* Your assignment
After locating the line that contains "t.gf f i j = s.gf f i j := by" in the records below, write out exactly that line and each line after it through the one that contains "end Sys2Proof.Machine", and nothing else.

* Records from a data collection

-- ==== Sys2Proof/Laws/Settle.lean ====
section
/-! SUPPORT. The end of a command: messages and pending bits, and what they leave alone (R544, R545). -/
namespace Sys2Proof.Machine

theorem Mach.settledOnly_refl (s : Mach) : s.settledOnly s := by simp [Mach.settledOnly]

/-- A write to one of the registers formed at a command's end. -/
theorem Mach.settledOnly_wr {s t : Mach} (r : Reg) (v i j : Nat) (hr : r.at_ i j ∈ settledRegs) (h : s.settledOnly t) :
    s.settledOnly (t.wr r v i j) := by
  obtain ⟨a1, a2, a3, a4, a5, a6, a7, a8, a9, b1, b2, b3, b4, b5, b6, b7, b8, b9, c1, c2, c3, c4⟩ := h
  refine ⟨a1, a2, a3, a4, a5, a6, a7, a8, a9, b1, b2, b3, b4, b5, b6, b7, b8, b9, c1, c2, fun q x y hq => ?_, c4⟩
  rw [Mach.rd_wr_ne _ _ (fun e => hq (e ▸ hr))]
  exact c3 q x y hq

/-- A write to host memory. -/
theorem Mach.settledOnly_host {s t : Mach} (a : Nat) (l : List Byte) (h : s.settledOnly t) :
    s.settledOnly (t.mwr (hostBit + a) l) := by
  obtain ⟨a1, a2, a3, a4, a5, a6, a7, a8, a9, b1, b2, b3, b4, b5, b6, b7, b8, b9, c1, c2, c3, c4⟩ := h
  refine ⟨a1, a2, a3, a4, a5, a6, a7, a8, a9, b1, b2, b3, b4, b5, b6, b7, b8, b9, c1, c2, c3, fun x hx => ?_⟩
  rw [← c4 x hx]
  exact memByte_memPut_below _ _ _ _ (by omega)

theorem Mach.settledOnly_setPba {s t : Mach} (v : Nat) (b : Bool) (h : s.settledOnly t) : s.settledOnly (t.setPba v b) := by
  unfold Mach.setPba
  refine Mach.settledOnly_wr _ _ _ _ ?_ h
  split <;> decide

theorem Mach.settledOnly_sendMsg {s t : Mach} (v : Nat) (h : s.settledOnly t) : s.settledOnly (t.sendMsg v) := by
  unfold Mach.sendMsg
  split
  · exact h
  · split
    · exact Mach.settledOnly_setPba _ _ h
    · exact Mach.settledOnly_host _ _ h

theorem Mach.settledOnly_srcMsg {s t : Mach} (k : Nat) (h : s.settledOnly t) : s.settledOnly (t.srcMsg k) :=
  Mach.when_keeps (s.settledOnly ·) _ _ t (Mach.settledOnly_sendMsg _) h

/-- A field of a register that no command's end forms. -/
theorem Mach.settledOnly_gf {s t : Mach} (h : s.settledOnly t) (f : Fld) (i j : Nat) (hf : f.reg.at_ i j ∉ settledRegs) :
    t.gf f i j = s.gf f i j := by
  simp only [Mach.gf, h.2.2.2.2.2.2.2.2.2.2.2.2.2.2.2.2.2.2.2.2.1 f.reg i j hf]

/-- A message sent leaves ERR.PEND and ERR.PEND_DMA alone. -/
theorem Mach.srcMsg_pend (s : Mach) (k : Nat) (q : Reg) (h : q = R.ERR_PEND ∨ q = R.ERR_PEND_DMA) : (s.srcMsg k).rd q = s.rd q := by
  unfold Mach.srcMsg Mach.when
  split
  · show ((s.sendMsg _)).rd q = _
    unfold Mach.sendMsg
    split
    · rfl
    · split
      · unfold Mach.setPba
        apply Mach.rd_wr_ne
        rcases h with rfl | rfl <;> split <;> decide
      · rfl
  · rfl

end Sys2Proof.Machine
end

* Expected answer
    t.gf f i j = s.gf f i j := by
  simp only [Mach.gf, h.2.2.2.2.2.2.2.2.2.2.2.2.2.2.2.2.2.2.2.2.1 f.reg i j hf]

/-- A message sent leaves ERR.PEND and ERR.PEND_DMA alone. -/
theorem Mach.srcMsg_pend (s : Mach) (k : Nat) (q : Reg) (h : q = R.ERR_PEND ∨ q = R.ERR_PEND_DMA) : (s.srcMsg k).rd q = s.rd q := by
  unfold Mach.srcMsg Mach.when
  split
  · show ((s.sendMsg _)).rd q = _
    unfold Mach.sendMsg
    split
    · rfl
    · split
      · unfold Mach.setPba
        apply Mach.rd_wr_ne
        rcases h with rfl | rfl <;> split <;> decide
      · rfl
  · rfl

end Sys2Proof.Machine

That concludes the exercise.